Bij de verbouwing omstreeks 1995 is de bestaande zoldervloer versterkt en voorzien van een zware anhydriet-afwerking. Tevens is het dak verhoogd om zodoende een volwaardige woonverdieping te creëren.
Dit bouwdeel is dus al vóór 1895 of 1876 gebouwd als eenvoudige werkplaats bestaande uit muren en een plat dak. Dit is in de loop der jaren verbouwd tot twee verdiepingen woningen inclusief zware betonvloeren. Uit de funderingsinspectie is gebleken dat hier sprake is van een zogenaamde “Rotterdamse fundering, dus op een enkele palenrij. Deze worden in Amsterdam uitsluitend toegepast bij secundaire lichte constructies.
De
fundering die in rozeis aangegeven betreft een tussenlid dat oorspronkelijk slechts bestond uit een overkapping tussen het voorhuis en de werkplaats. Ook in dit gedeelte is omstreeks 1941 een betonvloer aangebracht. Bij de verbouwing van 1995 is de muur die oorspronkelijk 3 meter hoog was verhoogd tot 12 meter, zonder dat de fundering hiertoe verstevigd is middels extra palen.
De
fundering aangegeven in blauwdateert waarschijnlijk uit 1994. In 1993 is een ontwerp gemaakt door architectenbureau J.R.J. Rijkschroef voor een eenlaagse uitbouw ten behoeve van 3 bergingen. Omdat voor bergingen veelal geen paalfundering wordt aangebracht is een betonplaat op staal (dus direct zonder palen op de grondslag) berekend door bouwtechnisch adviesbureau Loek Keek.

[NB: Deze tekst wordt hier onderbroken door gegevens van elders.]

-- ==== Sys2Proof/Tests/Slice0.lean ====
section
/-! SUPPORT. Tests: ill-formed commands that WellFormed refuses, and, for every statement of Obligations.lean, states and operands
that meet its hypotheses. Expected results come from spec/ or are worked out by hand from it. Each theorem looks at a few fields
after one command on a small state. -/

open Sys2Proof Sys2Proof.Machine

set_option Elab.async false

namespace Sys2Proof.Tests

/-- The state after a command. -/
def after (c : Instr) (s : State) : State := match exec c s with | .next t => t | _ => s

/-- A step on a queue that holds one command. -/
def stepped (c : Instr) (s : State) : State := match step { s with pending := [c] } with | .next t => t | _ => s

/-! ### Grid cores (09_core_isa.md) -/

/-- An instruction word: opcode, guard p0 and fields. -/
def word (op w : Nat) : Word := BitVec.ofNat 32 (op * 2 ^ 26 + w)

/-- Core 0 runs one word, with 64 KiB of scratch. -/
def coreSt (op : Nat) (w : BitVec 26) (f : Core → Core) : State :=
  setCore 0 (fun _ => f { run := .running, imem := Mem.ofBytes 0 (bytesOf (word op w.toNat) ++ bytesOf 0), codeBytes := 64, scratch := 16 }) State.reset

/-- The hypotheses of CoreAt as a check. -/
def atB (op : Nat) (w : BitVec 26) (s : State) : Bool :=
  s.powered && s.coreRuns 0 && decide (s.fetch 0 = op * 2 ^ 26 + w.toNat) && !((s.core 0).pBusy && decide (fPg w = 7)) && (s.core 0).getP (fPg w)

/-- The check means CoreAt. -/
theorem coreAt_of_atB (op : Nat) (w : BitVec 26) (s : State) (h : atB op w s = true) : CoreAt 0 op w s := by
  simp only [atB, Bool.and_eq_true, Bool.not_eq_true', decide_eq_true_eq] at h
  exact ⟨h.1.1.1.1, h.1.1.1.2, h.1.1.2, h.1.2, h.2⟩

/-- R format: RD, RS1, RS2, FN. -/
def fR (rd rs1 rs2 fn : Nat) : BitVec 26 := BitVec.ofNat 26 (rd * 2 ^ 18 + rs1 * 2 ^ 13 + rs2 * 2 ^ 8 + fn)

/-! ### The running device and its commands -/

/-- A device in ACTIVE at Tempo 1 s: booted, Sterdo running, the link up in Gen4 x4 with rings, ring 0 enabled at 0x1000. -/
def dev : State :=
  { State.reset with
    boot := { step := 10, done := 0x7FE, cfgReady := true, dramReady := true, quietReady := true, fw := .running }
    clk := { pllLock := true, tempo := 1000000000 }
    pwr := { mode := 3 }
    pma := { ready := true }
    hif := { speed := 4, width := 4, bme := true, mse := true, msixEn := true
             ring := Vector.ofFn fun r => if r.1 = 0 then { en := true, state := .running, rqBase := 0x1000 } else {} } }

/-- A descriptor: opcode, session, stream, parameter words from 2 on. -/
def cmdOf (op session stream : Nat) (ws : List Word) : Cmd :=
  { ring := 0, prio := 0, id := 0, at_ := 0, second := false, preempt := false
    desc := Vector.ofFn fun i => if i.1 = 0 then wd op else if i.1 = 1 then wd (session + stream * 2 ^ 8) else (ws[i.1 - 2]?).getD 0 }

/-- A command of device scope. -/
def devCmd (op : Nat) (ws : List Word) : Cmd := cmdOf op 0 255 ws

/-- The command is next. -/
def queued (c : Cmd) (s : State) : State := { s with hif := { s.hif with ready := [c] } }

/-- The hypotheses of HostNext as a check. -/
def hostB (op : Nat) (c : Cmd) (s : State) : Bool :=
  s.powered && s.sterdo && decide (s.hif.waits = []) && decide (s.hif.ready = []) && decide (c.op = op) && Cmd.mayStart c (queued c s) && !c.preempt

/-- The check means HostNext, the state without the command being the one it was put in. -/
theorem hostNext_of_hostB (op : Nat) (c : Cmd) (s : State) (h : hostB op c s = true) : HostNext op c (queued c s) s := by
  simp only [hostB, Bool.and_eq_true, Bool.not_eq_true', decide_eq_true_eq] at h
  obtain ⟨⟨⟨⟨⟨⟨h1, h2⟩, h3⟩, h4⟩, h5⟩, h6⟩, h7⟩ := h
  refine ⟨h1, h2, ?_, h5, h6, h7⟩
  have e : (queued c s).hif.waits = [] := h3
  have e2 : (queued c s).hif.ready = [c] := rfl
  simp only [State.nextCmd, e, e2, List.findIdx?_nil]
  have e3 : setHif (fun x => { x with ready := [] }) (queued c s) = s := by
    simp only [setHif, queued]
    rw [← h4]
  rw [e3]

Rondom deze periode is gekozen om verder te gaan met een ander architectenbureau, architectenbureau Smeding, en zijn constructeur, Duyts Bouwconstructies, met een nieuwe planvorming.
Uit de tekening van de bestaande toestand van Smeding voorafgaand aan de huidige verbouwing staat de betonnen funderingsplaat aangegeven als bestaand. Hieruit kan worden afgeleid dat de funderingsplaat ten behoeve van de bergingen van architect Rijkschroef wel gemaakt is, de bergingen echter niet. Tevens blijkt dat de stalen dakligger en kolom reeds aanwezig waren, echter uitsluitend ter ondersteuning van een plantenbak.

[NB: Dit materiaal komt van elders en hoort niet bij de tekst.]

-- ==== Sys2Proof/Certificates/Slice0/Obligations.lean ====
section
/-!
DEFINITION. The statements for the provers, each with the rules of spec/ that it formalises. A command's statement says
that it answers a next state, what that state holds, and what it leaves as it was.
-/

open Sys2Proof Sys2Proof.Machine

/-! ## Steps -/

/-- A step takes the command at the front of the queue and answers what its meaning answers (log 1). -/
def Obligations.StepRunsFrontCommand : Prop :=
  ∀ (s : State) (c : Instr) (rest : List Instr), s.pending = c :: rest →
    step s = exec c { s with pending := rest }

/-- With no command waiting, and outside a reset, one millisecond passes: uptime goes on and wraps to 0 after 4,294,967,294,
every running timer goes on, and nothing else changes (00_scope.md section 4.1; the tick is the model's choice, log 2). An
expiry whose timer is idle does not happen, and one whose timer runs happens as the rest of its time has passed (log 3). -/
def Obligations.TimePassesWhileNoCommandWaits : Prop :=
  (∀ s : State, s.inReset = false → s.pending = [] →
    step s = .next
      { s with
        uptime := if s.uptime % 4294967295 = 4294967294 then 0 else s.uptime % 4294967295 + 1
        temps := s.temps.map fun c => { c with timer := c.timer.map fun t => ⟨t.elapsed + 1, t.duration⟩ }
        converter := s.converter.map fun j => { j with timer := ⟨j.timer.elapsed + 1, j.timer.duration⟩ }
        powers := s.powers.map fun c => { c with timer := ⟨c.timer.elapsed + 1, c.timer.duration⟩ }
        inputs := s.inputs.map fun l =>
          { l with
            debouncing := l.debouncing.map fun d => { d with timer := ⟨d.timer.elapsed + 1, d.timer.duration⟩ } }
        dwell := s.dwell.map fun t => ⟨t.elapsed + 1, t.duration⟩
        zones := s.zones.map fun z => { z with timer := z.timer.map fun t => ⟨t.elapsed + 1, t.duration⟩ }
        compliance := s.compliance.map fun c => { c with settle := c.settle.map fun t => ⟨t.elapsed + 1, t.duration⟩ }
        watch :=
          { s.watch with
            state := match s.watch.state with
              | .timing t => .timing ⟨t.elapsed + 1, t.duration⟩
              | .clear => .clear
              | .tripped => .tripped }
        lines := s.lines.map fun l => { l with window := l.window.map fun t => ⟨t.elapsed + 1, t.duration⟩ } }) ∧
  (∀ (c : Instr) (s : State) (timer : Option Timer), s.inReset = false → expiryTimer s c = some timer →
    (timer = none → exec c s = .next s) ∧
      ∀ w, timer = some w → w.due = false → exec c s = exec c (elapse w.remaining s))

/-! ## Frames of the links (chapter 11) -/

/-- The first 63 data bytes of a write are acknowledged and stored in the receive buffer, a later one neither, and the buffer
is found to hold a well-formed frame exactly where the four tests of R168 hold; decoding makes the same test. Any command
whose bytes fail it is answered BAD_FRAME in the port's reply slot, and a kind outside the catalogue UNKNOWN, with the kind
echoed where it can be; the receive buffer is emptied, and nothing else is done (R168, R169, R171, R172; the kind byte 0x80
of BAD_FRAME is log 9, the count of refused bytes log 10). A BAD_FRAME of a well-formed frame and an UNKNOWN of a kind of
the catalogue do not happen (log 19). -/
def Obligations.MalformedWritesAreAnsweredOnly : Prop :=
  let framed := fun bytes : List Byte => 3 ≤ bytes.length ∧ bytes.length ≤ 63 ∧ (bytes.getD 1 0).toNat ≤ 60 ∧
    bytes.length = (bytes.getD 1 0).toNat + 3 ∧ (bytes.map BitVec.toNat).sum % 256 = 0
  (∀ (v : Link) (bytes : List Byte),
    v.receiveAll bytes
        = { buffer := bytes.take 63, refused := bytes.length - 63, slot := v.slot, sent := v.sent } ∧
      (∀ k, k < bytes.length → (v.byteAcknowledged bytes k = true ↔ k < 63)) ∧
      ((v.receiveAll bytes).holdsFrame = true ↔ framed bytes)) ∧
  (∀ (call : Call) (bytes : List Byte), decodeWrite call bytes = .badFrame call bytes ↔ ¬framed bytes) ∧
  (∀ (c : Instr) (port : Port) (bytes : List Byte) (s : State), s.inReset = false →
    encodeWrite c = some (s.call port, bytes) → ¬framed bytes →
    exec c s = .next
      { s with
        links := s.links.set port
          { s.links.get port with
            buffer := [], refused := bytes.length - 63, slot := some [0x80, 0x01, 0x02, 0x7D] } }) ∧
  (∀ (port : Port) (kind : Byte) (body : List Byte) (s : State), s.inReset = false → body.length ≤ 60 →
    (∀ k, kindCode k ≠ kind) →
    exec (.unknown (s.call port) kind body) s = .next
      { s with
        links := s.links.set port
          { s.links.get port with
            buffer := [], refused := 0
            slot := some
              (if kind.toNat < 128 then [kind + 0x80, 0x01, 0x03, 0x7C - kind] else [0x80, 0x01, 0x03, 0x7C]) } }) ∧
  (∀ (call : Call) (bytes : List Byte) (s : State), framed bytes → exec (.badFrame call bytes) s = .next s) ∧
  ∀ (call : Call) (k : Kind) (body : List Byte) (s : State), body.length ≤ 60 →
    exec (.unknown call (kindCode k) body) s = .next s

/-- Decoding the write transaction of a well-formed command gives the command back, whatever its call and body: no byte of a
frame is dropped; and every write transaction makes a well-formed command, whose own write transaction is that one: no two
transactions make one command (sections 11.2 and 11.6). -/
def Obligations.DecodeAndEncodeAgree : Prop :=
  (∀ (i : Instr) (call : Call) (bytes : List Byte),
    i.wellFormed = true → encodeWrite i = some (call, bytes) → decodeWrite call bytes = i) ∧
  (∀ (call : Call) (bytes : List Byte),
    (decodeWrite call bytes).wellFormed = true ∧ encodeWrite (decodeWrite call bytes) = some (call, bytes))

/-- A read transaction empties the port's reply slot and sends its frame, or the NONE frame where it was empty, and 0xFF
after the last byte (R172; the sent bytes are the model's own field, log 10). -/
def Obligations.ReplyReadSendsAndEmptiesTheSlot : Prop :=
  ∀ (port : Port) (clocked : Nat) (s : State), s.inReset = false →
    ∃ sent : List Byte,
      exec (.replyRead (s.call port) clocked) s = .next
          { s with links := s.links.set port { s.links.get port with slot := none, sent := sent } } ∧
        sent.length = clocked ∧
        ∀ k, k < clocked →
          sent.getD k 0 = ((s.links.get port).slot.getD [0x80, 0x01, 0x07, 0x78]).getD k 0xFF

/-- A request of a kind that is not listed for Port S is DENIED there, a request in a mode other than the one that the
catalogue names is answered STATE, and a body that has not its kind's shape is INVALID, in this order; each does nothing
but place its reply of body length 1 (checks 3 to 5 of R169, R170, R171; a body above 60 bytes makes no frame, R168). -/
def Obligations.RefusedRequestsOnlyAnswer : Prop :=
  ∀ (kind : Kind) (port : Port) (body : List Byte) (s : State), s.inReset = false → body.length ≤ 60 →
    let refused := fun status : Byte =>
      exec (requestOf kind (s.call port) body) s
        = .next (place port [kindCode kind + 0x80, 0x01, status, 0x7F - kindCode kind - status] s)
    let denied := port = .system ∧
      kind ∈ [.clearFaults, .setChannel, .setPowerChannel, .setInput, .setPostureTiming, .setZone, .setLadder,
        .setProfile, .setSkinLimits, .setDomain, .setRouting, .setSupplyConfig, .supplyReport, .forceLine, .activate,
        .deactivate]
    let wrongMode := (s.mode = .active ∧ kind ∈ [.setInput, .setZone, .setDomain, .setRouting, .setSupplyConfig]) ∨
      (s.mode = .safe ∧ port = .system ∧ kind ∈ [.setCap, .postureHint])
    (denied → refused 4) ∧ (¬denied → wrongMode → refused 5) ∧
      (¬denied → ¬wrongMode → ¬shaped kind body → refused 6)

Uit deze gegevens blijkt dus dat de fundering van de huidige aanbouw dus niet vernieuwd is in 1995, maar er doorgebouwd is op een onbekende betonplaat. De uitbouw is tevens voorzien van een zwaar betonnen dakterras dat grotendeels rust op de al aanwezige kolom van de plantenbak. Onder deze kolom is in afwijking van de aanname van Duyts en Smeding nooit een funderingspaal aanwezig geweest. Dit is de reden waarom deze kolom nu door zware overbelastingen aan zakking onderhevig is. Dit is door ons onderzocht en vastgesteld bij een funderingsinspectie.
Er is niet gebouwd volgens de stukken die ingediend zijn voor een bouwvergunning bij de gemeente (voor bergingen) en er is geen sprake van een deugdelijke fundering met de bestemming wonen.
Het wordt ook door Duyts Bouwconstructies bevestigd in hun rapport gedateerd 24 maart 2011: “Voor het project hebben wij in 1995 diverse constructies berekend en getekend. De advieswerkzaamheden bestonden uit een constructie voor de opbouw en verbouwing van de verdiepingen
en niet de funderingswerkzaamheden”.
(…)
HUIDIGE SITUATIE
Hoewel het beeld door alle uitgevoerde onderzoeken inmiddels voor ons helder is en geconcludeerd kan worden dat alle drie de funderingen niet deugdelijk zijn en in een keer in zijn geheel vernieuwd moet worden, hebben we op 22 januari 2014 ook nog een visuele inspectie en vloerwaterpassing (…) uitgevoerd. Visueel is wederom vastgesteld dat de scheuren en verzakkingen progressief zijn. (…)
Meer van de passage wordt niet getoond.